If you get an AssertionError when running this code, you likely need to change the name of the owner variable so that it is the name of an owner in your instance of ThreatConnect and/or you need to change the task_id variable so that it is the ID of a Task that exists in the given owner.

Retrieving Multiple Tasks

# replace the line below with the standard, TC script heading described here:
# https://docs.threatconnect.com/en/latest/python/quick_start.html#standard-script-heading
...

tc = ThreatConnect(api_access_id, api_secret_key, api_default_org, api_base_url)

# instantiate Tasks object
tasks = tc.tasks()

# set a filter to retrieve only Tasks with the tag: "Nation State"
filter1 = tasks.add_filter()
filter1.add_tag('Nation State')

try:
    # retrieve the Tasks
    tasks.retrieve()
except RuntimeError as e:
    print('Error: {0}'.format(e))

# iterate through the retrieved Tasks and print their properties
for task in tasks:
    print(task.id)
    print(task.name)
    print(task.date_added)
    print(task.weblink)
    print('')

Create Tasks

The example below demonstrates how to create a Task Resource in the ThreatConnect platform:

# replace the line below with the standard, TC script heading described here:
# https://docs.threatconnect.com/en/latest/python/quick_start.html#standard-script-heading
...

tc = ThreatConnect(api_access_id, api_secret_key, api_default_org, api_base_url)

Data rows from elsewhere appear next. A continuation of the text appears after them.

-- ==== Sys2Proof/Machine/Synthesis.lean ====
section
/-! DEFINITION. The view synthesis engine: rays (R141 to R154), plane sets and splits (R156 to R163), the emitter pipeline and stress
(R341, R344, R345), clusters and contexts (R164 to R168), and the row runs they stage (R316). -/

namespace Sys2Proof.Machine

/-! ### Directions (R141 to R143) -/

/-- Lens shift of slot s (R141). -/
def lensShift (slots s : Nat) : Nat × Nat :=
  if slots = 16 then (s % 4, s / 4) else if slots = 8 then (s % 4, 2 * (s / 4))
  else if slots = 4 then (2 * (s % 2), 2 * (s / 2)) else (0, 0)

/-- The direction term 2q − 31 of a direction position; 0 with one slot (R144). -/
def directionTerm (slots q : Nat) : Int := if slots = 1 then 0 else 2 * (q : Int) - 31

/-- Largest direction position of an axis at a slot count (R141). -/
def lastPosition (slots : Nat) (vertical : Bool) : Nat :=
  if slots = 16 then 31 else if slots = 8 then (if vertical then 30 else 31) else 30

/-! ### Positions and filters (R144 to R151) -/

/-- The shear position of R144 on one axis. -/
def shear (x : Int) (disp du : Int) (scale : Nat) (offset : Int) : Int :=
  let h := x * 65536 + 32768 + disp * du * 32
  ((scale : Int) * h + 32768) / 65536 + offset

/-- Centre sample and filter phase of R146 on one axis. -/
def centre (p : Int) : Int × Nat :=
  let q := p - 32768 + 512
  let i := q / 65536
  (i, (q / 1024 - 64 * i).toNat)

/-- A coefficient of filter set 0 (R150). -/
def cubic (phase : Nat) : List Int :=
  let f : Int := phase
  let k1 := -f * f * f + 128 * f * f - 4096 * f
  let k3 := -3 * f * f * f + 256 * f * f + 4096 * f
  let k4 := f * f * f - 64 * f * f
  let c1 := (k1 + 1024) / 2048
  let c3 := (k3 + 1024) / 2048
  let c4 := (k4 + 1024) / 2048
  [0, c1, 256 - c1 - c3 - c4, c3, c4, 0]

/-- The 768 bytes of filter set 0 (R150, R151). -/
def cubicBytes : Bytes := (upTo 64).flatMap (fun p => (cubic p).flatMap (fun c => beBytes 2 (toUnsigned 16 c)))

/-- The six coefficients of a phase of a set: the fixed set for an empty list of bytes (R148, R151). -/
def coefficients (set_ : Bytes) (phase : Nat) : List Int :=
  if set_ = [] then cubic phase else (upTo 6).map (fun i => toSigned 16 (ofBE (slice (12 * phase + 2 * i) 2 set_)))

/-- Whether a filter set obeys R148. -/
def filterAllowed (b : Bytes) : Bool :=
  b.length = 768 && (upTo 64).all (fun p =>
    let c := coefficients b p
    c.all (fun x => -512 ≤ x && x ≤ 511) && c.sum = 256 && (c.map Int.natAbs).sum ≤ 512)

/-- A 12-bit result of a filter sum: rounded half up, then clamped (R149). -/
def clamp12 (s : Int) : Nat := (max 0 (min 4095 ((s + 128) / 256))).toNat

/-- Clamps an index to 0 … n − 1 (R147). -/
def clampIndex (i : Int) (n : Nat) : Nat := (max 0 (min ((n : Int) - 1) i)).toNat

# instantiate Tasks object
tasks = tc.tasks()

# create a new Task
task = tasks.add('New Task')

# add a description attribute
task.add_attribute('Description', 'Description Example')
# add a tag
task.add_tag('EXAMPLE')
# add a security label
task.add_security_label('TLP Green')

try:
    # create the Task
    task.commit()
except RuntimeError as e:
    print('Error: {0}'.format(e))
    sys.exit(1)

Note

In the prior example, no API calls are made until the commit() method is invoked.

Note

Other task-specific data such as Assignee or Escalation Date can be modified using built-in library functions

Update Tasks

The example below demonstrates how to update a Task Resource in the ThreatConnect platform:

# replace the line below with the standard, TC script heading described here:
# https://docs.threatconnect.com/en/latest/python/quick_start.html#standard-script-heading
...

tc = ThreatConnect(api_access_id, api_secret_key, api_default_org, api_base_url)

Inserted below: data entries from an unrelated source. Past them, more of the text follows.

/-- A request (0x2100:02, R452): during a transition it waits, replacing one that waits. -/
def Mach.request (m : Mach) (t : Nat) (c : Ctx) : Eff :=
  if m.stopping then .of (m.setN 0x2100 3 t) else m.applyRequest t c

/-! ### The stage in force (R441, R444, R445) -/

/-- The deepest demand below S7, with its cause: 0 line, 1 riser, 2 floor, 3 hold. -/
def Mach.demanded (m : Mach) : Nat × Nat :=
  let l := [min 6 m.power_.line.stage, min 6 m.power_.riser.stage, m.objN 0x2000 9, m.objN 0x2000 0x0A]
  let d := l.foldl max 0
  (d, (l.findIdx? (fun x => x = d)).getD 0)

/-- The stage in force changes (R441, R445), with what follows at once: calibration, tests, jobs and the power state. -/
def Mach.takeStage (m : Mach) (dest cause : Nat) (c : Ctx) : Eff :=
  let from_ := m.stage
  let m := (m.setN 0x2000 6 dest).bump 0x2000 0x0D
  let m := if m.scheduled then m else (m.setN 0x5300 7 (clusterClock dest)).observeStage
  let m := m.onPower (fun x => { x with changedAt := m.now })
  let m := m.raise 0x2001 0 [(1, from_), (1, dest), (1, cause), (2, m.objN 0x2000 1), (2, m.objN 0x2000 3)]
  let m := if 2 ≤ dest then m.cutCal else m
  let m := m.testConditions
  if 6 ≤ dest then
    if m.power ≤ 1 ∧ !m.stopping then
      let p := if 8 ≤ m.boot.step ∧ m.boot.shut = 0 then m.pendStop 2 true c else .of m
      p
    else .of m
  else if m.power ≤ 1 then .of ((m.setPower m.runningState 1).resumeJobs)
  else if m.power = 2 ∧ m.boot.shut = 0 ∧ !m.stopping then
    if m.objN 0x2100 3 = 0 then .of (m.leaveP2 0)
    else if m.power_.shed then .of (m.leaveP2 1)
    else .of m
  else .of m

/-- The stage in force changes, with the host jobs that it holds from now on (R235, R445). -/
def Mach.setStage (m : Mach) (dest cause : Nat) (c : Ctx) : Eff := (m.takeStage dest cause c).then_ Mach.pauseHeld

/-- The stage is evaluated (R444): deepening at once, shallower one stage 2 s after the last change. While core 3 is being reset it is held
(R542). -/
def Mach.evaluateStage (m : Mach) (c : Ctx) : Eff :=
  if 2 < m.power ∨ m.boot.step < 5 ∨ m.boot.cores.contains 3 ∨ 6 < m.stage then .of m
  else
    let (d, cause) := m.demanded
    if m.stage < d then m.setStage d cause c
    else if d < m.stage ∧ m.power_.changedAt + sec 2 ≤ m.now then m.draw.setStage (m.stage - 1) (Config.stageCause m.free).toNat c
    else .of m

/-- LINE_HALF_CYCLE (R437, R443): the RMS of a half-cycle in 0.1 V and the line frequency in 0.01 Hz. The AO island evaluates S7 at once
(R444). An injected reading takes its place and never demands S7 (R523). -/
def lineHalfCycle (measured freq : Nat) (m : Mach) : Eff :=
  let rms := match m.forced 17 0 with
    | some v => max 580 (10 * v)
    | none => measured
  let d := m.power_.line.line m.now rms
  let m := m.onPower (fun x => { x with
    line := d
    each := if 3050 < rms then x.each + 1 else 0
    goodAt := if 850 ≤ rms then some (x.goodAt.getD m.now) else none })
  let m := m.sets 0x2000 [(1, rms), (2, freq), (7, (d.stage : Nat)), (0x0B, (availableOutput rms (m.objN 0x2000 0x0B) : Nat))]
  if d.on.getD 6 false then m.enterS7 0 else .of m

/-- RISER_SAMPLE (R437, R443): the riser voltage in 0.1 V. -/
def riserSample (v : Nat) (m : Mach) : Eff :=
  let d := m.power_.riser.riser m.now v
  let m := (m.onPower (fun x => { x with riser := d })).sets 0x2000 [(3, v), (8, (d.stage : Nat))]
  if d.on.getD 6 false then m.enterS7 1 else .of m

/-! ### Core phases (R448, R449) -/

/-- Core phases in use. -/
def Mach.phasesIn (m : Mach) (st : Nat) : Nat := ((upTo 7).filter (fun k => m.objN (0x2021 + k) 1 = st)).length

/-- PHASE_FAULT: a phase in use faults with cause 1 to 4 and is turned off (R448); with fewer than 5 usable phases left the module enters S7
(R449). -/
def phaseFault (k cause : Nat) (m : Mach) : Eff :=
  if 7 ≤ k ∨ cause = 0 ∨ 4 < cause ∨ m.objN (0x2021 + k) 1 ≠ 1 ∨ !m.alive then .of m
  else
    let m := ((m.setN (0x2021 + k) 1 2).bump (0x2021 + k) 3).setN (0x2021 + k) 4 cause
    let m := (m.raise 0x2004 k [(1, k), (1, cause)]).raise 0xD009 k [(1, 4), (2, k)]
    if m.phasesIn 0 + m.phasesIn 1 < 5 then m.enterS7 2 else .of m

/-- With fewer than six phases in use S3 is held (R34, R449). -/
def Mach.holdPhases (m : Mach) : Mach := if m.phasesIn 1 < 6 then m.setN 0x2000 0x0A 3 else m

/-- The ledger's part on core phases (R32, R448, R449): faulted phases are UNUSABLE, a spare comes into use, and without one S3 is held. -/
def Mach.phaseTakeOver (m : Mach) : Mach :=
  Mach.holdPhases <| each ((upTo 7).filter (fun k => m.objN (0x2021 + k) 1 = 2)) m (fun m k =>
    let m := m.setN (0x2021 + k) 1 3
    match (upTo 7).find? (fun s => m.objN (0x2021 + s) 1 = 0) with
    | some s => ((m.setN (0x2021 + s) 1 1).bump 0x7E04 7).raise 0x2005 k [(1, s), (1, k)]
    | none => m)

/-! ### Wakes (R446, R451, R456 to R459) -/

/-- A wake cancels an entry to P3 before its last step (R459): what its steps took away comes back as at step 4 of R456. -/
def Mach.cancelSleep (m : Mach) (source : Nat) (c : Ctx) : Eff :=
  let begun := m.power_.entry.isSome
  let m := (m.onPower (fun x => { x with stop := none, entry := none })).raise 0x2012 0 [(1, source)]
  if m.power ≤ 1 ∧ 6 ≤ m.stage then m.pendStop 2 true c
  else if !begun then .of m
  else
    let m := m.followDeep
    .of (if m.power = 2 then (m.slateOn c).followCommons else m.heatsSoon.followCommons)

/-- Whether a source can wake the module from its power state: one enabled in 0x2100:04, and in P4 one whose detector has power (R457). -/
def Mach.wakesBy (m : Mach) (source : Nat) : Bool :=
  (m.objN 0x2100 4 ||| 64).testBit source && (m.power != 4 || decide (3 ≤ source))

# instantiate Tasks object
tasks = tc.tasks()

# create a new Task object with an updated name
task = tasks.add('Updated Task')
# set the ID of the new Task to the ID of the existing Task you want to update
task.set_id(123456)

# you can update the Task metadata as described here: https://docs.threatconnect.com/en/latest/python/python_sdk.html#group-metadata

try:
    # update the Task
    task.commit()
except RuntimeError as e:
    print('Error: {0}'.format(e))
    sys.exit(1)

Note

In the prior example, no API calls are made until the commit() method is invoked.

Delete Tasks

The example below demonstrates how to delete a Task Resource from the ThreatConnect platform:

# replace the line below with the standard, TC script heading described here:
# https://docs.threatconnect.com/en/latest/python/quick_start.html#standard-script-heading
...

tc = ThreatConnect(api_access_id, api_secret_key, api_default_org, api_base_url)

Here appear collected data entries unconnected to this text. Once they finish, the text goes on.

/-- Start, abort, accept and reject of a calibration act or are refused as R489, R494 and R495 say. -/
def Obligations.CalibrationCommandsAct : Prop :=
  (∀ (s : State) (w : WriteReq) (p : Put) (m : Mach), Reaches s 0x7800 5 w p m → ofBE w.value = 0x4C430780 → p.n = 0x4C430780 →
    s.life ≠ .retired → ((m.objN 0x7800 1 = 2 ∨ m.objN 0x7800 1 = 5) → (s.life = .factory ∨ s.life = .service)) →
    (m.calState = 0 ∨ 5 ≤ m.calState) → m.objN 0x7800 2 < itemCount (m.objN 0x7800 1) → (m.objN 0x7800 1 = 5 →
    m.obj 0x7800 3 ≠ 0x7FFF) → (m.objN 0x7800 1 = 3 → m.objN 0x7800 4 ≠ 0xFFFFFFFF) → m.objN 0x7800 0x0C < 4294967295 →
    Runs (.calibrationStart w) s (fun t => t.m.calState = 1 ∧ t.m.objN 0x7800 7 = 0 ∧
    t.m.objN 0x7800 0x0C = m.objN 0x7800 0x0C + 1 ∧ t.m.calib.run.item = m.objN 0x7800 1 ∧ t.m.calib.run.inst = m.objN 0x7800 2)) ∧
  (∀ (s : State) (w : WriteReq) (p : Put) (m : Mach), Reaches s 0x7800 5 w p m → ofBE w.value = 0x4C430780 → p.n = 0x4C430780 →
    (s.life = .retired ∨ ((m.objN 0x7800 1 = 2 ∨ m.objN 0x7800 1 = 5) ∧
    (s.life = .provisioned ∨ s.life = .field)) ∨ (1 ≤ m.calState ∧ m.calState ≤ 4)) →
    Runs (.calibrationStart w) s (fun t => SameBut t.m m ∧ t.mem = s.mem)) ∧
  (∀ (s : State) (w : WriteReq) (p : Put) (m : Mach), Reaches s 0x7800 5 w p m → ofBE w.value = 0x4C430781 → p.n = 0x4C430781 →
    1 ≤ m.calState → m.calState ≤ 3 → Runs (.calibrationAbort w) s (fun t => t.m.calState = 11 ∧
    t.m.jrn.newest = m.jrn.newest + 1 ∧ t.m.calib.sets = m.calib.sets)) ∧
  (∀ (s : State) (w : WriteReq) (p : Put) (m : Mach), Reaches s 0x7800 5 w p m → ofBE w.value = 0x4C430781 → p.n = 0x4C430781 →
    (m.calState = 0 ∨ 4 ≤ m.calState) → Runs (.calibrationAbort w) s (fun t => SameBut t.m m)) ∧
  (∀ (s : State) (w : WriteReq) (p : Put) (m : Mach), Reaches s 0x7800 5 w p m → ofBE w.value = 0x4C430783 → p.n = 0x4C430783 →
    m.calState = 4 → Runs (.calibrationReject w) s (fun t => t.m.calib.run.slot = none ∧ t.m.calState = 6 ∧
    t.m.calib.sets = m.calib.sets)) ∧
  (∀ (s : State) (k : Nat) (w : WriteReq) (p : Put) (m : Mach), Reaches s 0x7800 5 w p m → ofBE w.value = 0x4C430782 →
    p.n = 0x4C430782 → m.calState = 4 →
    m.targetSlot (calKey m.calib.run.item m.calib.run.inst) m.calib.run.temp (m.objN 0x7800 0x0B) = some k →
    Runs (.calibrationAccept w) s (fun t => t.m.calState = 4 ∧ t.m.calib.run.slot = some k ∧ t.m.calib.sets = m.calib.sets)) ∧
  (∀ (s : State) (w : WriteReq) (p : Put) (m : Mach), Reaches s 0x7800 5 w p m → ofBE w.value = 0x4C430783 → p.n = 0x4C430783 →
    m.calState ≠ 4 → Runs (.calibrationReject w) s (fun t => SameBut t.m m))

/-- A run goes through checks, passes and gap to PENDING, or ends as R491 to R497 say. -/
def Obligations.CalibrationPassesAndEndings : Prop :=
  (∀ (s : State), s.m.calState = 1 → s.m.calChecks s.m.calib.run.item s.m.calib.run.inst = 0 →
    Runs (.calibrationChecksDone 0) s (fun t => t.m.calState = 2 ∧ t.m.calib.run.since = s.m.now ∧
    t.m.testing = (if s.m.calib.run.v1 = [] then some (calKey s.m.calib.run.item s.m.calib.run.inst) else none))) ∧
  (∀ (s : State) (failed : Nat), s.m.calState = 1 → s.m.calChecks s.m.calib.run.item s.m.calib.run.inst = 0 →
    (checkCodes s.m.calib.run.item).contains failed = true → failed ≠ 0 →
    Runs (.calibrationChecksDone failed) s (fun t => t.m.calState = 8 ∧ t.m.objN 0x7800 7 = failed)) ∧
  (∀ (s : State) (values : List Int), s.m.calState = 2 → s.m.calib.run.v1 = [] →
    s.m.calChecks s.m.calib.run.item s.m.calib.run.inst = 0 →
    Runs (.calibrationPassEnd values false) s (fun t => t.m.calState = 2 ∧
    t.m.calib.run.v1 = s.m.passValues s.m.calib.run.item s.m.calib.run.inst values ∧ t.m.calib.run.since = s.m.now)) ∧
  (∀ (s : State) (x : Int), s.m.calState = 2 → s.m.calib.run.v1 ≠ [] → s.m.calib.run.since + calGap s.m.calib.run.item ≤ s.m.now →
    s.m.calChecks s.m.calib.run.item s.m.calib.run.inst = 0 →
    x = s.m.meanOf (tempSensors (tempPlace s.m.calib.run.item s.m.calib.run.inst)) (s.m.calTemp s.m.calib.run.item s.m.calib.run.inst) →
    (x - s.m.calib.run.t1).natAbs ≤ 32 → Runs (.calibrationGapEnd 0) s (fun t => t.m.calState = 3 ∧ t.m.calib.run.t2 = x)) ∧
  (∀ (s : State) (x : List Int) (u v : Int), s.m.calState = 3 → s.m.calib.run.item = 3 → s.m.calib.run.v1 = [u] →
    s.m.passValues 3 s.m.calib.run.inst x = [v] → s.m.calChecks s.m.calib.run.item s.m.calib.run.inst = 0 → (u - v).natAbs ≤ 8 →
    0 ≤ v → v ≤ 2047 → Runs (.calibrationPassEnd x false) s (fun t => t.m.calState = 4 ∧
    t.m.calib.run.result = [(u + v + 1) / 2] ∧ t.m.calib.run.temp = (s.m.calib.run.t1 + s.m.calib.run.t2 + 1) / 2 ∧
    t.m.objN 0x7800 0x0A = (u - v).natAbs)) ∧
  (∀ (s : State) (n cause : Nat), n < 64 → 1 ≤ cause → cause ≤ 3 → s.m.objN (0x6310 + n) 1 = 0 → s.m.testing = some (calKey 4 n) →
    s.m.calib.run.item = 4 → s.m.calib.run.inst = n → Runs (.commonFault n cause) s (fun t => t.m.objN (0x6310 + n) 1 = 2 ∧
    t.m.calState = 8 ∧ t.m.objN 0x7800 7 = 6 ∧ t.m.calib.sets = s.m.calib.sets)) ∧
  (∀ (s : State) (a : Nat), s.m.calState = 1 → s.m.calib.run.item = 2 → s.m.calChecks 2 s.m.calib.run.inst = 0 →
    (a < 0x3B0000000 ∨ 0x3B0000800 ≤ a) → Runs (.calibrationChecksDone 0) s (fun t => t.m.calState = 2 ∧
    memRead t.mem a = memRead s.mem a)) ∧
  (∀ (s : State), s.m.calState = 3 → s.m.calib.run.since + calTimeout s.m.calib.run.item ≤ s.m.now →
    Runs (.calibrationTimeout) s (fun t => t.m.calState = 10)) ∧
  (∀ (s : State), s.m.calState = 4 → s.m.calib.run.slot = none → s.m.calib.run.since + sec 600 ≤ s.m.now →
    Runs (.calibrationExpiry) s (fun t => t.m.calState = 7 ∧ t.m.calib.sets = s.m.calib.sets)) ∧
  (∀ (s : State) (k : Nat), s.m.calState = 4 → s.m.calib.run.slot = some k → k < 5 →
    (s.m.calSlots (calKey s.m.calib.run.item s.m.calib.run.inst)).length = 5 →
    Runs (.calibrationFlashWritten) s (fun t => t.m.calState = 5 ∧
    (t.m.calSlots (calKey s.m.calib.run.item s.m.calib.run.inst)).getD k none = some ⟨s.m.calib.run.temp, s.m.calib.run.result⟩ ∧
    t.m.valuesInForce (calKey s.m.calib.run.item s.m.calib.run.inst) = s.m.valuesInForce (calKey s.m.calib.run.item s.m.calib.run.inst)))

/-- Settings move one step per TAP_STEP toward their value in force, and a cleared slot is empty. -/
def Obligations.CalibrationSettingsMoveStepwise : Prop :=
  (∀ (s : State) (k : Nat) (v e : Int), s.m.power ≤ 2 → s.m.calib.steppedAt.any (fun t => s.m.now < t + us 1) = false →
    2 ≤ k / 1024 → (k / 1024 = 2 → (s.m.chan (k % 1024)).selfRefresh = 0) → (k / 1024 = 3 → s.m.edgeNear (k % 1024) = false) →
    s.m.testing ≠ some k → s.m.calib.moving = [(k, [v])] → s.m.valuesInForce k = [e] → v ≠ e →
    Runs (.tapStep [] []) s (fun t => t.m.settings k = [if v < e then v + 1 else v - 1])) ∧
  (∀ (s : State) (a : List (Nat × List Int)) (h : List Nat) (u : Nat), s.m.calib.steppedAt = some u → s.m.now < u + us 1 →
    Runs (.tapStep a h) s (fun t => t = s)) ∧
  (∀ (s : State) (a : List (Nat × List Int)) (h : List Nat) (o : Nat) (l : List Int), o < 8 → s.m.calib.moving = [(calKey 3 o, l)] →
    s.m.edgeNear o = true → l ≠ s.m.targets (calKey 3 o) → a = [] →
    Runs (.tapStep a h) s (fun t => t.m.calib.moving = [(calKey 3 o, l)])) ∧
  (∀ (s : State) (k : Nat) (l : List Int), s.m.power ≤ 2 → s.m.calib.moving = [(k, l)] → l ≠ s.m.targets k →
    Runs (.tapStep [] [k]) s (fun t => t.m.calib.moving = [(k, l)])) ∧
  (∀ (s : State) (k : Nat) (l : List Int), s.m.power ≤ 2 → s.m.calib.moving = [(k, l)] → s.m.testing = some k → l ≠ s.m.targets k →
    Runs (.tapStep [] []) s (fun t => t.m.calib.moving = [(k, l)])) ∧
  (∀ (s : State), s.m.schedState = 0 → s.m.power ≤ 2 → 6 ≤ s.m.boot.step → s.m.calib.latchedAt + ms 10 ≤ s.m.now →
    Runs (.valuesInForcePeriod) s (fun t => t.m.calib.latchedAt = s.m.now ∧
    t.m.calib.temps = (upTo 7).map (fun k => s.m.meanOf (tempSensors k) (s.m.calib.temps.getD k 0)))) ∧
  (∀ (s : State) (k : Nat) (w : WriteReq) (p : Put) (m : Mach), Reaches s 0x7808 5 w p m → p.s.calKey = k → m.calState ≠ 4 →
    (p.s.own_ 0x7808 3).toNat < 5 → (m.calSlots k).length = 5 →
    Runs (.calibrationSlotClear w) s (fun t => (t.m.calSlots k).getD (p.s.own_ 0x7808 3).toNat none = none)) ∧
  (∀ (s : State) (w : WriteReq) (p : Put) (m : Mach), Reaches s 0x7808 5 w p m → m.calState = 4 →
    calKey m.calib.run.item m.calib.run.inst = p.s.calKey → Runs (.calibrationSlotClear w) s (fun t => SameBut t.m m))

/-- Calibration events change calibration, the DRAM's taps and the record of the run only. -/
def Obligations.CalibrationEventsKeepTheRest : Prop :=
  (∀ (s t : State) (values : List Int) (lost : Bool) (c : Instr), c ∈ ([.calibrationPassEnd values lost, .calibrationTimeout, .calibrationExpiry] : List Instr) →
    exec c s = .next t →
    t = { s with m := { s.m with od := t.m.od, strs := t.m.strs, koa := t.m.koa, jrn := t.m.jrn, calib := t.m.calib, out := t.m.out, free := t.m.free } } ∧
    ObjectsBut [(0x1202, 0x1202), (0x7800, 0x7800)] s.m t.m) ∧
  (∀ (s t : State) (failed : Nat) (c : Instr), s.m.calib.run.item ≠ 2 → c ∈ ([.calibrationChecksDone failed,
    .calibrationGapEnd failed] : List Instr) → exec c s = .next t →
    t = { s with m := { s.m with od := t.m.od, strs := t.m.strs, koa := t.m.koa, jrn := t.m.jrn, calib := t.m.calib, out := t.m.out, free := t.m.free } } ∧
    ObjectsBut [(0x1202, 0x1202), (0x3110 + s.m.calib.run.inst, 0x3110 + s.m.calib.run.inst), (0x7800, 0x7800)] s.m t.m) ∧
  (∀ (s t : State), s.m.test.armed = none → exec (.calibrationFlashWritten) s = .next t →
    t = { s with m := { s.m with od := t.m.od, strs := t.m.strs, koa := t.m.koa, jrn := t.m.jrn, calib := t.m.calib, test := t.m.test, out := t.m.out, free := t.m.free } } ∧
    ObjectsBut [(0x1202, 0x1202), (0x7800, 0x7800)] s.m t.m ∧
    t.m.test = { s.m.test with erases := t.m.test.erases, flashFailed := t.m.test.flashFailed }) ∧
  (∀ (s t : State) (adapt : List (Nat × List Int)) (held : List Nat), exec (.tapStep adapt held) s = .next t →
    t = { s with m := { s.m with calib := t.m.calib, dram := t.m.dram } })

# instantiate Tasks object
tasks = tc.tasks()

owner = 'Example Community'

# create an empty Task
task = tasks.add('', owner)
# set the ID of the new Task to the ID of the Task you would like to delete
task.set_id(123456)

try:
    # delete the Task
    task.delete()
except RuntimeError as e:
    print(e)
    sys.exit(1)

Note

In the prior example, no API calls are made until the delete() method is invoked.

Task Metadata

Task Associations

Retrieve Task Associations

The code snippet below demonstrates how to view Groups, Indicators, and Victims which are associated with a given Task in ThreatConnect. This example assumes there is a Task with an ID of 123456 in the target owner. To test this code snippet, change the task_id variable to the ID of a task in your owner.

# replace the line below with the standard, TC script heading described here:
# https://docs.threatconnect.com/en/latest/python/quick_start.html#standard-script-heading
...

tc = ThreatConnect(api_access_id, api_secret_key, api_default_org, api_base_url)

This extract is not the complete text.